03/05/2012

XLII.

"So, I started off with Piaget, and Piaget, like Freud, believed in general, across the board changes in how children think.
An alternative, though, is that there's separate modules, and this is a view developed, again, by Noam Chomsky, and also by the philosopher of mind Jerry Fodor, who claimed that the whole idea of a child developing as a single story is mistaken. What you get instead is there are separate pre-wired systems for reasoning about the world. These systems have some built-in knowledge, and they have to do some learning, but the learning pattern varies from system to system and there's a separateness to them.
Why should we take this view seriously?
Well, one reason is that there are developmental disorders that seem to involve damage to one system but not to another. And the classic case of this is a disorder known as autism. And autism is something I've always found a fascinating disorder for many reasons. And it could be taken as a striking illustration of how the social part of your brain is distinct from other parts of your brain.

So, what autism is, is a disorder that strikes about one in a thousand people, mostly boys.
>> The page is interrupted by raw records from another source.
@[simp] theorem State.onDie_cur (s : State) (d : Nat) (f : Die → Die) : (s.onDie d f).cur = s.cur := by unfold State.onDie; split <;> rfl
@[simp] theorem State.onDie_strands (s : State) (d : Nat) (f : Die → Die) : (s.onDie d f).strands = s.strands := by unfold State.onDie; split <;> rfl
@[simp] theorem State.onDie_tape (s : State) (d : Nat) (f : Die → Die) : (s.onDie d f).tape = s.tape := by unfold State.onDie; split <;> rfl
@[simp] theorem State.onDie_pick (s : State) (d : Nat) (f : Die → Die) : (s.onDie d f).pick = s.pick := by unfold State.onDie; split <;> rfl
@[simp] theorem State.onDie_stalled (s : State) (d : Nat) (f : Die → Die) : (s.onDie d f).stalled = s.stalled := by unfold State.onDie; split <;> rfl
@[simp] theorem State.onDie_cycles (s : State) (d : Nat) (f : Die → Die) : (s.onDie d f).cycles = s.cycles := by unfold State.onDie; split <;> rfl
@[simp] theorem State.onDie_timeNs (s : State) (d : Nat) (f : Die → Die) : (s.onDie d f).timeNs = s.timeNs := by unfold State.onDie; split <;> rfl
@[simp] theorem State.onDie_nextUid (s : State) (d : Nat) (f : Die → Die) : (s.onDie d f).nextUid = s.nextUid := by unfold State.onDie; split <;> rfl
@[simp] theorem State.onDie_tick (s : State) (d : Nat) (f : Die → Die) : (s.onDie d f).tick = s.tick := by unfold State.onDie; split <;> rfl
@[simp] theorem State.onDie_hbm (s : State) (d : Nat) (f : Die → Die) : (s.onDie d f).hbm = s.hbm := by unfold State.onDie; split <;> rfl
@[simp] theorem State.onDie_spad (s : State) (d : Nat) (f : Die → Die) : (s.onDie d f).spad = s.spad := by unfold State.onDie; split <;> rfl
@[simp] theorem State.onDie_host (s : State) (d : Nat) (f : Die → Die) : (s.onDie d f).host = s.host := by unfold State.onDie; split <;> rfl
@[simp] theorem State.onDie_clusters (s : State) (d : Nat) (f : Die → Die) : (s.onDie d f).clusters = s.clusters := by unfold State.onDie; split <;> rfl
@[simp] theorem State.onDie_cores (s : State) (d : Nat) (f : Die → Die) : (s.onDie d f).cores = s.cores := by unfold State.onDie; split <;> rfl
@[simp] theorem State.onDie_sfu (s : State) (d : Nat) (f : Die → Die) : (s.onDie d f).sfu = s.sfu := by unfold State.onDie; split <;> rfl
@[simp] theorem State.onDie_recs (s : State) (d : Nat) (f : Die → Die) : (s.onDie d f).recs = s.recs := by unfold State.onDie; split <;> rfl
@[simp] theorem State.onDie_fwds (s : State) (d : Nat) (f : Die → Die) : (s.onDie d f).fwds = s.fwds := by unfold State.onDie; split <;> rfl
@[simp] theorem State.onDie_dead (s : State) (d : Nat) (f : Die → Die) : (s.onDie d f).dead = s.dead := by unfold State.onDie; split <;> rfl
@[simp] theorem State.onDie_launches (s : State) (d : Nat) (f : Die → Die) : (s.onDie d f).launches = s.launches := by unfold State.onDie; split <;> rfl
@[simp] theorem State.onDie_holds (s : State) (d : Nat) (f : Die → Die) : (s.onDie d f).holds = s.holds := by unfold State.onDie; split <;> rfl
@[simp] theorem State.onDie_regions (s : State) (d : Nat) (f : Die → Die) : (s.onDie d f).regions = s.regions := by unfold State.onDie; split <;> rfl
@[simp] theorem State.onDie_areas (s : State) (d : Nat) (f : Die → Die) : (s.onDie d f).areas = s.areas := by unfold State.onDie; split <;> rfl
@[simp] theorem State.onDie_shadows (s : State) (d : Nat) (f : Die → Die) : (s.onDie d f).shadows = s.shadows := by unfold State.onDie; split <;> rfl
@[simp] theorem State.onDie_lastW (s : State) (d : Nat) (f : Die → Die) : (s.onDie d f).lastW = s.lastW := by unfold State.onDie; split <;> rfl
@[simp] theorem State.onDie_hostW (s : State) (d : Nat) (f : Die → Die) : (s.onDie d f).hostW = s.hostW := by unfold State.onDie; split <;> rfl
@[simp] theorem State.onDie_behind (s : State) (d : Nat) (f : Die → Die) : (s.onDie d f).behind = s.behind := by unfold State.onDie; split <;> rfl
@[simp] theorem State.onDie_slices (s : State) (d : Nat) (f : Die → Die) : (s.onDie d f).slices = s.slices := by unfold State.onDie; split <;> rfl
@[simp] theorem State.onDie_updates (s : State) (d : Nat) (f : Die → Die) : (s.onDie d f).updates = s.updates := by unfold State.onDie; split <;> rfl
@[simp] theorem State.onDie_stores (s : State) (d : Nat) (f : Die → Die) : (s.onDie d f).stores = s.stores := by unfold State.onDie; split <;> rfl
@[simp] theorem State.onDie_faultMsgs (s : State) (d : Nat) (f : Die → Die) : (s.onDie d f).faultMsgs = s.faultMsgs := by unfold State.onDie; split <;> rfl
@[simp] theorem State.onDie_nextPos (s : State) (d : Nat) (f : Die → Die) : (s.onDie d f).nextPos = s.nextPos := by unfold State.onDie; split <;> rfl
@[simp] theorem State.onDie_pends (s : State) (d : Nat) (f : Die → Die) : (s.onDie d f).pends = s.pends := by unfold State.onDie; split <;> rfl
@[simp] theorem State.onDie_nops (s : State) (d : Nat) (f : Die → Die) : (s.onDie d f).nops = s.nops := by unfold State.onDie; split <;> rfl
@[simp] theorem State.onDie_fenced (s : State) (d : Nat) (f : Die → Die) : (s.onDie d f).fenced = s.fenced := by unfold State.onDie; split <;> rfl
@[simp] theorem State.onDie_fusedCores (s : State) (d : Nat) (f : Die → Die) : (s.onDie d f).fusedCores = s.fusedCores := by unfold State.onDie; split <;> rfl
@[simp] theorem State.onDie_bootEntry (s : State) (d : Nat) (f : Die → Die) : (s.onDie d f).bootEntry = s.bootEntry := by unfold State.onDie; split <;> rfl
@[simp] theorem State.onDie_bootImage (s : State) (d : Nat) (f : Die → Die) : (s.onDie d f).bootImage = s.bootImage := by unfold State.onDie; split <;> rfl
@[simp] theorem State.onDie_hostDeny (s : State) (d : Nat) (f : Die → Die) : (s.onDie d f).hostDeny = s.hostDeny := by unfold State.onDie; split <;> rfl
@[simp] theorem State.onDie_notes (s : State) (d : Nat) (f : Die → Die) : (s.onDie d f).notes = s.notes := by unfold State.onDie; split <;> rfl
@[simp] theorem State.onDie_msgs (s : State) (d : Nat) (f : Die → Die) : (s.onDie d f).msgs = s.msgs := by unfold State.onDie; split <;> rfl
@[simp] theorem State.onDie_logical (s : State) (d : Nat) (f : Die → Die) : (s.onDie d f).logical = s.logical := by unfold State.onDie; split <;> rfl
@[simp] theorem State.onDie_records (s : State) (d : Nat) (f : Die → Die) : (s.onDie d f).records = s.records := by unfold State.onDie; split <;> rfl
@[simp] theorem State.onDie_heldRecs (s : State) (d : Nat) (f : Die → Die) : (s.onDie d f).heldRecs = s.heldRecs := by unfold State.onDie; split <;> rfl
@[simp] theorem State.onDie_recCls (s : State) (d : Nat) (f : Die → Die) : (s.onDie d f).recCls = s.recCls := by unfold State.onDie; split <;> rfl
@[simp] theorem State.onDie_failedRecs (s : State) (d : Nat) (f : Die → Die) : (s.onDie d f).failedRecs = s.failedRecs := by unfold State.onDie; split <;> rfl
@[simp] theorem State.onDie_badUnits (s : State) (d : Nat) (f : Die → Die) : (s.onDie d f).badUnits = s.badUnits := by unfold State.onDie; split <;> rfl
@[simp] theorem State.onDie_lost (s : State) (d : Nat) (f : Die → Die) : (s.onDie d f).lost = s.lost := by unfold State.onDie; split <;> rfl
@[simp] theorem State.onDie_grans (s : State) (d : Nat) (f : Die → Die) : (s.onDie d f).grans = s.grans := by unfold State.onDie; split <;> rfl
@[simp] theorem State.onDie_frameErrs (s : State) (d : Nat) (f : Die → Die) : (s.onDie d f).frameErrs = s.frameErrs := by unfold State.onDie; split <;> rfl
@[simp] theorem State.onDie_retired (s : State) (d : Nat) (f : Die → Die) : (s.onDie d f).retired = s.retired := by unfold State.onDie; split <;> rfl
@[simp] theorem State.onDie_softErrs (s : State) (d : Nat) (f : Die → Die) : (s.onDie d f).softErrs = s.softErrs := by unfold State.onDie; split <;> rfl
@[simp] theorem State.onDie_badWords (s : State) (d : Nat) (f : Die → Die) : (s.onDie d f).badWords = s.badWords := by unfold State.onDie; split <;> rfl
@[simp] theorem State.onDie_banks (s : State) (d : Nat) (f : Die → Die) : (s.onDie d f).banks = s.banks := by unfold State.onDie; split <;> rfl
@[simp] theorem State.onDie_waits (s : State) (d : Nat) (f : Die → Die) : (s.onDie d f).waits = s.waits := by unfold State.onDie; split <;> rfl
@[simp] theorem State.onDie_syncs (s : State) (d : Nat) (f : Die → Die) : (s.onDie d f).syncs = s.syncs := by unfold State.onDie; split <;> rfl
@[simp] theorem State.onDie_markers (s : State) (d : Nat) (f : Die → Die) : (s.onDie d f).markers = s.markers := by unfold State.onDie; split <;> rfl
@[simp] theorem State.onDie_counters (s : State) (d : Nat) (f : Die → Die) : (s.onDie d f).counters = s.counters := by unfold State.onDie; split <;> rfl
@[simp] theorem State.onDie_queues (s : State) (d : Nat) (f : Die → Die) : (s.onDie d f).queues = s.queues := by unfold State.onDie; split <;> rfl
@[simp] theorem State.onDie_deqWaiters (s : State) (d : Nat) (f : Die → Die) : (s.onDie d f).deqWaiters = s.deqWaiters := by unfold State.onDie; split <;> rfl
@[simp] theorem State.onDie_enqs (s : State) (d : Nat) (f : Die → Die) : (s.onDie d f).enqs = s.enqs := by unfold State.onDie; split <;> rfl
@[simp] theorem State.onDie_acks (s : State) (d : Nat) (f : Die → Die) : (s.onDie d f).acks = s.acks := by unfold State.onDie; split <;> rfl
@[simp] theorem State.onDie_creditRets (s : State) (d : Nat) (f : Die → Die) : (s.onDie d f).creditRets = s.creditRets := by unfold State.onDie; split <;> rfl
@[simp] theorem State.onDie_pointers (s : State) (d : Nat) (f : Die → Die) : (s.onDie d f).pointers = s.pointers := by unfold State.onDie; split <;> rfl
@[simp] theorem State.onDie_channels (s : State) (d : Nat) (f : Die → Die) : (s.onDie d f).channels = s.channels := by unfold State.onDie; split <;> rfl
@[simp] theorem State.onDie_pipeItems (s : State) (d : Nat) (f : Die → Die) : (s.onDie d f).pipeItems = s.pipeItems := by unfold State.onDie; split <;> rfl
@[simp] theorem State.onDie_pipeCredits (s : State) (d : Nat) (f : Die → Die) : (s.onDie d f).pipeCredits = s.pipeCredits := by unfold State.onDie; split <;> rfl
@[simp] theorem State.onDie_jobs (s : State) (d : Nat) (f : Die → Die) : (s.onDie d f).jobs = s.jobs := by unfold State.onDie; split <;> rfl
@[simp] theorem State.onDie_late (s : State) (d : Nat) (f : Die → Die) : (s.onDie d f).late = s.late := by unfold State.onDie; split <;> rfl
@[simp] theorem State.onDie_mxCmds (s : State) (d : Nat) (f : Die → Die) : (s.onDie d f).mxCmds = s.mxCmds := by unfold State.onDie; split <;> rfl
@[simp] theorem State.onDie_opCache (s : State) (d : Nat) (f : Die → Die) : (s.onDie d f).opCache = s.opCache := by unfold State.onDie; split <;> rfl
@[simp] theorem State.onDie_samples (s : State) (d : Nat) (f : Die → Die) : (s.onDie d f).samples = s.samples := by unfold State.onDie; split <;> rfl
@[simp] theorem State.onDie_auditAdds (s : State) (d : Nat) (f : Die → Die) : (s.onDie d f).auditAdds = s.auditAdds := by unfold State.onDie; split <;> rfl
@[simp] theorem State.onDie_auditSeqs (s : State) (d : Nat) (f : Die → Die) : (s.onDie d f).auditSeqs = s.auditSeqs := by unfold State.onDie; split <;> rfl
@[simp] theorem State.onDie_icinvs (s : State) (d : Nat) (f : Die → Die) : (s.onDie d f).icinvs = s.icinvs := by unfold State.onDie; split <;> rfl
@[simp] theorem State.onDie_entries (s : State) (d : Nat) (f : Die → Die) : (s.onDie d f).entries = s.entries := by unfold State.onDie; split <;> rfl
@[simp] theorem State.onDie_inq (s : State) (d : Nat) (f : Die → Die) : (s.onDie d f).inq = s.inq := by unfold State.onDie; split <;> rfl
@[simp] theorem State.onDie_inqRets (s : State) (d : Nat) (f : Die → Die) : (s.onDie d f).inqRets = s.inqRets := by unfold State.onDie; split <;> rfl
@[simp] theorem State.onDie_profiles (s : State) (d : Nat) (f : Die → Die) : (s.onDie d f).profiles = s.profiles := by unfold State.onDie; split <;> rfl
@[simp] theorem State.onDie_wsFull (s : State) (d : Nat) (f : Die → Die) : (s.onDie d f).wsFull = s.wsFull := by unfold State.onDie; split <;> rfl
@[simp] theorem State.onDie_wsCount (s : State) (d : Nat) (f : Die → Die) : (s.onDie d f).wsCount = s.wsCount := by unfold State.onDie; split <;> rfl
@[simp] theorem State.onDie_mcasts (s : State) (d : Nat) (f : Die → Die) : (s.onDie d f).mcasts = s.mcasts := by unfold State.onDie; split <;> rfl
@[simp] theorem State.onDie_rxq (s : State) (d : Nat) (f : Die → Die) : (s.onDie d f).rxq = s.rxq := by unfold State.onDie; split <;> rfl
@[simp] theorem State.onDie_occ (s : State) (d : Nat) (f : Die → Die) : (s.onDie d f).occ = s.occ := by unfold State.onDie; split <;> rfl
@[simp] theorem State.onDie_icache (s : State) (d : Nat) (f : Die → Die) : (s.onDie d f).icache = s.icache := by unfold State.onDie; split <;> rfl
@[simp] theorem State.onDie_islices (s : State) (d : Nat) (f : Die → Die) : (s.onDie d f).islices = s.islices := by unfold State.onDie; split <;> rfl
@[simp] theorem State.onDie_link (s : State) (d : Nat) (f : Die → Die) : (s.onDie d f).link = s.link := by unfold State.onDie; split <;> rfl
@[simp] theorem State.onDie_moves (s : State) (d : Nat) (f : Die → Die) : (s.onDie d f).moves = s.moves := by unfold State.onDie; split <;> rfl
@[simp] theorem State.onDie_contains (s : State) (d : Nat) (f : Die → Die) : (s.onDie d f).contains = s.contains := by unfold State.onDie; split <;> rfl
@[simp] theorem State.onDie_saved (s : State) (d : Nat) (f : Die → Die) : (s.onDie d f).saved = s.saved := by unfold State.onDie; split <;> rfl
@[simp] theorem State.onDie_savedTiles (s : State) (d : Nat) (f : Die → Die) : (s.onDie d f).savedTiles = s.savedTiles := by unfold State.onDie; split <;> rfl
@[simp] theorem State.onDie_savedBufs (s : State) (d : Nat) (f : Die → Die) : (s.onDie d f).savedBufs = s.savedBufs := by unfold State.onDie; split <;> rfl
@[simp] theorem State.onDie_xtNet (s : State) (d : Nat) (f : Die → Die) : (s.onDie d f).xtNet = s.xtNet := by unfold State.onDie; split <;> rfl
@[simp] theorem State.onDie_deadlocks (s : State) (d : Nat) (f : Die → Die) : (s.onDie d f).deadlocks = s.deadlocks := by unfold State.onDie; split <;> rfl
@[simp] theorem State.onDie_flashRoutes (s : State) (d : Nat) (f : Die → Die) : (s.onDie d f).flashRoutes = s.flashRoutes := by unfold State.onDie; split <;> rfl
@[simp] theorem State.onDie_flashPackage (s : State) (d : Nat) (f : Die → Die) : (s.onDie d f).flashPackage = s.flashPackage := by unfold State.onDie; split <;> rfl
@[simp] theorem State.onDie_flashImage (s : State) (d : Nat) (f : Die → Die) : (s.onDie d f).flashImage = s.flashImage := by unfold State.onDie; split <;> rfl
@[simp] theorem State.onDie_flashEntry (s : State) (d : Nat) (f : Die → Die) : (s.onDie d f).flashEntry = s.flashEntry := by unfold State.onDie; split <;> rfl
@[simp] theorem State.onDie_fuseVendor (s : State) (d : Nat) (f : Die → Die) : (s.onDie d f).fuseVendor = s.fuseVendor := by unfold State.onDie; split <;> rfl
And the dominant problems concern — consist of a lack of social connectedness, problems with language, problems dealing with people, and more generally, a problem of what the psychologist, Simon Baron-Cohen has described as "mind blindness." In that autistic people show no impairments dealing with the physical world, they show no impairments on — they don't necessarily show any impairments on mathematical skills or spatial skills, but they have a lot of problems with people.
Now, many autistic children have no language; they're totally shut off from society. But even some of them who'd learned language and who managed to get some sort of independent life, nevertheless will suffer from a severe social impairment.

(...)

The answer is that the majority of people with autism have severe problems, and will not, and at this stage, with this level of therapy, will not lead a normal life."